Data: 1 Children: (2 3 4 5)
Data: 2 Children: (6 7 8)
Data: 6
Data: 7
Data: 8
Data: 3
Data: 4 Children: (9)
Data: 9 Children: (12)
Data: 12
Data: 5 Children: (10 11)
Data: 10
Data: 11
((1 (2 (6) (7) (8)) (3) (4 (9 (12))) (5 (10) (11))))
Notice that the list ((1 (2 ...)
is the value of one
returned by the
let form, while the information before it is being printed by
(traverse one)
.
Exercise
Write the function traverse
so that it generates the output shown above.
Compare it to the solution given below.
Tip: you can use the "~v@T"
directive to the format function to
move the cursor forward. For example:
(format t "~v@TFoo" 2)
=> Foo
(format t "~v@TBar" 4)
=> Bar
(format t "~v@TFoo" 6)
=> Foo
.
.
.
.
.
.
.
.
.
.
Let’s build the solution in steps. First we should print the node data:
(format t "~&~v@TData: ~A" padding (data tree))
The parameter padding
will tell format to indent the line a certain
number of columns. We’ll see how to calculate that later.
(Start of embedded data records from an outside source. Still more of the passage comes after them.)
/-- A halt record written in the halt area, in the step of the stop, whether or not its way is open (R257, log 6). -/
def writeRecord (pa : Nat) (bs : List Byte) (s : State) : State :=
  let t := performAll (ioNode false) pa bs s
  modFab (fun f => { f with trips := s.fab.trips ++ f.trips.filter (· == noRoom) }) t

/-- Core `n` stops a bank: it is marked stopped, its record is written to the halt area of its launch and, under a
terminal halt, its undispatched commands are cancelled (R254, R255, R257). `again` for a fatal stop of a bank that the checkpoint
stop has stopped already, whose record it replaces (R254, R421). -/
def stopBank (n : Nat) (b : Bool) (st : Stop) (terminal again : Bool) (s : State) : State :=
  let c := getCore s n
  let bk := c.bankOf b
  if bk.stopped && !again then s else
  let s := match bk.bound with
    | none => s
    | some bd => writeRecord (bd.haltPa + 64 * n) (haltRecord c b st s.pkg.time) s
  modCoreAt n (fun c =>
    let c := c.modBankOf b fun k => { k with stopped := true }
    if terminal then cancelBank b c else c) s

/-! ### HALT wires and the root kernel's notice (R64, R254) -/

/-- ENk of dmemb (R59). -/
def enOf (c : Core) (k : BitVec 3) : Bool := c.dmemb.getLsbD (4 * k.toNat + 3)

/-- TOPk of dmemb; 0 with ENk = 1 is treated as 1 (R59). -/
def topOf (c : Core) (k : BitVec 3) : Nat :=
  let t := bits c.dmemb.toNat (4 * k.toNat) 3
  if t = 0 then 1 else t

/-- The channels on which the core is a member for a bank (R61). -/
def chansOf (c : Core) (b : Bool) : List (BitVec 3) :=
  ((List.range 8).map (BitVec.ofNat 3)).filter fun k => enOf c k && (c.chans[k.toNat]'k.isLt).owner == some b

/-- A halt is sent to the members of the core's domain on a channel, other than the core itself (R64). -/
def driveHalt (n : Nat) (k : BitVec 3) (m : HaltMsg) (s : State) : State :=
  match s.fab.doms.find? fun d => d.chan == k && d.members.contains n && d.launch == m.launch with
  | none => s
  | some d =>
    (d.members.filter fun j => j != n).foldl
      (fun s j => modCoreAt j (fun c => { c with halts := c.halts ++ [{ m with chan := some k, pcflt := 0, entry := 0 }] }) s) s

/-- The root kernel is notified of a terminal halt that some cores started: it takes the first notification as origin, and the
launch halts (R254, R421). -/
def notifyRoot (launch : Nat) (o : Origin) (starters : List Nat) (s : State) : State :=
  modRoot (fun r => { r with launches := r.launches.map fun l =>
    if l.id = launch then
      { l with origin := some (if l.resumable then o else l.origin.getD o), starters := l.starters ++ starters,
               st := .halting, resumable := false } else l }) s

/-- Whether the launch of a bank stands under a checkpoint stop (R255). -/
def underCheckpoint (s : State) (k : Bank) : Bool :=
  (k.bound.map fun bd => s.root.launches.any fun l => l.id == bd.launch && l.resumable).getD false

/-- The fatal stop of a bank of a core (R254), also that of a timed-slot violation found by an instruction (R41). -/
def fatalStopAt (n : Nat) (b : Bool) (st : Stop) (s : State) : State :=
  let c := getCore s n
  let s1 := stopBank n b st true (underCheckpoint s (c.bankOf b)) s
  match (c.bankOf b).bound with
  | none => s1
  | some bd =>
    let m : HaltMsg := ⟨bd.launch, none, st.reason, st.cause, 0, 0, true⟩
    notifyRoot bd.launch ⟨some n, st.reason, st.cause⟩ [n] ((chansOf c b).foldl (fun s k => driveHalt n k m s) s1)

/-- The fatal stop of a bank of the core whose turn it is; during a swap it takes effect when the swap is complete, and its
record carries SWAP (R102, R258). -/
def fatalOrLater (b : Bool) (st : Stop) (s : State) : State :=
  match s.core.swap with
  | none => fatalStopAt s.core.num b st s
  | some w => modCore (fun c => { c with swap := some { w with fatal := w.fatal ++ [(b, { st with swapped := true })] } }) s

/-- The fatal path (R241, R254): REASON 2, or 1 for cause 0x21. -/
def fatalStop (cause : BitVec 8) (entry : BitVec 8) (s : State) : State :=
  fatalStopAt s.core.num s.core.bank.num
    ⟨if cause = 0x21 then 1 else 2, cause, entry, s.core.cx.pc, false⟩ s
The "~&"
directive tells format to print a newline only at the beginning of a
line.
We also need to print the children of the node, on the same line, but only if there are children to print.
(format t "~&~v@TData: ~A" padding (data tree))
(when (first-child tree)
(format t " Children: ~A" (first-child tree)))
But wait, that’s not correct, it would print the whole tree of the children of node, like this:
Data: 1 Children: ((2 (6) (7) (8)) (3) (4 (9 (12))) (5 (10) (11)))
We only want the data in the nodes of the direct children of the node, as a list. We can use the maplist function for that. maplist applies a function to successive sublists of a list.
(format t "~&~v@TData: ~A" padding (data tree))
(when (first-child tree)
(format t " Children: ~A"
(maplist #'(lambda (x) (data x))
(first-child tree))))
Now let’s wrap this in a function.
(defun traverse (tree &optional (padding 0))
(format t "~&~v@TData: ~A" padding (data tree))
(when (first-child tree)
(format t " Children: ~A"
(maplist #'(lambda (x) (data x))
(first-child tree)))))
OK, now that we have printed the data of the node and a list of the children, we have to repeat this process for each of the children of this node, and they should be printed indented below the current node.
Since we already have the code to print the node and a list of its
children, we will reuse this function and do a recursive call. One
important thing to keep in mind when writing a recursive function is write
a test for ending the recursion. In this case the recursion must end when
the parameter tree
is nil
.
(defun traverse (tree &optional (padding 0))
(when tree
(format t "~&~v@TData: ~A" padding (data tree))
(when (first-child tree)
(format t " Children: ~A"
(maplist #'(lambda (x) (data x))
(first-child tree))))
(traverse (first-child tree) (+ padding 3))))
We can see above how the padding
is being incremented, in this case by
3 columns. Since the parameter padding
is optional, in the first
invocation (traverse one)
the padding
will be zero, and then it will
be incremented by 3 on each recursive invocation.
But wait, the above code will only print the leftmost nodes in the tree, we still need to print the siblings of the nodes. That is very easy.
(defun traverse (tree &optional (padding 0))
(when tree
(format t "~&~v@TData: ~A" padding (data tree))
(when (first-child tree)
(format t " Children: ~A"
(maplist #'(lambda (x) (data x))
(first-child tree))))
(traverse (first-child tree) (+ padding 3))
(traverse (next-sibling tree) padding)))
Since the siblings should be printed at the same level as the current
node, the padding
is left unmodified.
:EOF
And that’s it. I hope this helped you get a better grasp of how conses work.